*** Opening EXTRACTED ENTRIES ***

-- ==== Sys2Proof/Laws/KeepsFlow.lean ====
section
/-! SUPPORT. Laws/KeepsFlow.lean: what is kept, and which fields may change (Laws/Keeps.lean), for keys, ciphers, the gateway and the lookup tables. The number in a lemma is the set of those fields. -/
set_option Elab.async false
namespace Sys2Proof.Machine
open Sys2Proof

theorem State.endUpdate_keeps {c : Nat} (hc : c &&& 0x80020 = 0x80020) {s0 : State} {s : State} (h : Keeps c s0 s) : Keeps c s0 (State.endUpdate s) := by
  unfold State.endUpdate
  exact (State.setFld_keeps (kS hc rfl) (Keeps.set_ks (kT hc rfl) h _) _ _ _ _)

theorem State.abandon_keeps {c : Nat} (hc : c &&& 0x42c3c20 = 0x42c3c20) {s0 : State} {s : State} (h : Keeps c s0 s) : Keeps c s0 (State.abandon s) := by
  unfold State.abandon
  exact (by extract_lets x0_0 x0_1 x0_2; have h1 : Keeps c s0 x0_2 := (State.endUpdate_keeps (kS hc rfl) (Keeps.set_ks (kT hc rfl) h _)); exact (State.raiseFault_keeps (kS hc rfl) (State.evt_keeps (kS hc rfl) h1 _ _) _ _ _ _))

theorem State.wornCommit_keeps {c : Nat} (hc : c &&& 0x42c3c20 = 0x42c3c20) {s0 : State} {s : State} (h : Keeps c s0 s) (a1 : Commit) : Keeps c s0 (State.wornCommit s a1) := by
  unfold State.wornCommit
  exact (by split; exacts [(State.raiseFault_keeps (kS hc rfl) h _ _ _ _), (State.setFld_keeps (kS hc rfl) (State.endUpdate_keeps (kS hc rfl) h) _ _ _ _), h])

theorem State.beginCommits_keeps {c : Nat} (hc : c &&& 0x42c3c20 = 0x42c3c20) {s0 : State} {s : State} (h : Keeps c s0 s) (a0 : List Commit) : Keeps c s0 (State.beginCommits a0 s) := by
  unfold State.beginCommits
  exact (by split; exacts [(Keeps.set_ks (kT hc rfl) h _), (Keeps.ite (fun _ => (State.beginCommits_keeps (kS hc rfl) (State.wornCommit_keeps (kS hc rfl) h _) _)) (fun _ => (by extract_lets x0_0 x0_1 x0_2; exact (Keeps.set_ks (kT hc rfl) h _))))])

theorem State.commit_keeps {c : Nat} (hc : c &&& 0x42c3c20 = 0x42c3c20) {s0 : State} {s : State} (h : Keeps c s0 s) (a1 : Commit) : Keeps c s0 (State.commit s a1) := by
  unfold State.commit
  exact (by split; exacts [(State.beginCommits_keeps (kS hc rfl) h _), (Keeps.set_ks (kT hc rfl) h _)])

theorem State.advanceFloor_keeps {c : Nat} (hc : c &&& 0x42c3c20 = 0x42c3c20) {s0 : State} {s : State} (h : Keeps c s0 s) (a1 : ℕ) : Keeps c s0 (State.advanceFloor s a1) := by
  unfold State.advanceFloor
  exact (Keeps.ite (fun _ => (State.commit_keeps (kS hc rfl) h _)) (fun _ => h))

theorem State.putStatement_keeps {c : Nat} (hc : c &&& 0x20 = 0x20) {s0 : State} {s : State} (h : Keeps c s0 s) (a1 : Octets) : Keeps c s0 (State.putStatement s a1) := by
  unfold State.putStatement
  exact (Keeps.foldl (fun _ _ h0 => (State.wrN_keeps (kS hc rfl) h0 _ _)) _ h)

theorem State.attestationRequest_keeps {c : Nat} (hc : c &&& 0x80022 = 0x80022) {s0 : State} {s : State} (h : Keeps c s0 s) (a0 : ℕ) : Keeps c s0 (State.attestationRequest a0 s) := by
  unfold State.attestationRequest
  exact (Keeps.ite (fun _ => (by extract_lets x0_0 x0_1; have h1 : Keeps c s0 x0_0 := (State.tick_keeps (kS hc rfl) h _); exact (State.setBit_keeps (kS hc rfl) (State.setBit_keeps (kS hc rfl) (State.putStatement_keeps (kS hc rfl) (Keeps.set_ks (kT hc rfl) h1 _) _) _ _ _) _ _ _))) (fun _ => h))

theorem State.derive_keeps {c : Nat} (hc : c &&& 0x800a0 = 0x800a0) {s0 : State} {s : State} (h : Keeps c s0 s) (a1 : ℕ) (a2 : Octets) (a3 : ℕ) (a4 : Master) (a5 : World) (a6 : Bool) : KeepsP c s0 (State.derive s a1 a2 a3 a4 a5 a6) := by
  unfold State.derive
  exact (Keeps.iteP (fun _ => (by extract_lets x0_0 x0_1 x0_2 x0_3 x0_4; exact (by split; exacts [(Keeps.mkP h), (Keeps.mkP (State.inc_keeps (kS hc rfl) (Keeps.set_ks (kT hc rfl) h _) _ _))]))) (fun _ => (by extract_lets x1_0 x1_1 x1_2 x1_3; have h2 : Keeps c s0 x1_0 := (Keeps.ite (fun _ => (State.cInc_keeps (kS hc rfl) h _ _)) (fun _ => (State.inc_keeps (kS hc rfl) h _ _))); have h3 : Keeps c s0 x1_1 := (State.evt_keeps (kS hc rfl) h2 _ _); exact (Keeps.mkP (Keeps.ite (fun _ => (State.violation_keeps (kS hc rfl) h3)) (fun _ => h3))))))

theorem State.flipBank_keeps {c : Nat} (hc : c &&& 0x80020 = 0x80020) {s0 : State} {s : State} (h : Keeps c s0 s) : Keeps c s0 (State.flipBank s) := by
  unfold State.flipBank
  exact (by extract_lets x0_0 x0_1 x0_2 x0_3 x0_4 x0_5 x0_6; have h1 : Keeps c s0 x0_6 := (Keeps.set_ks (kT hc rfl) h _); exact (Keeps.ite (fun _ => (State.evt_keeps (kS hc rfl) h1 _ _)) (fun _ => h1)))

*** Closing EXTRACTED ENTRIES ***

> EXERCISE BRIEF: Looking at the material above, please state how many lines include the string "Laws", and give only that number.

> REPLY TO THE TASK: 2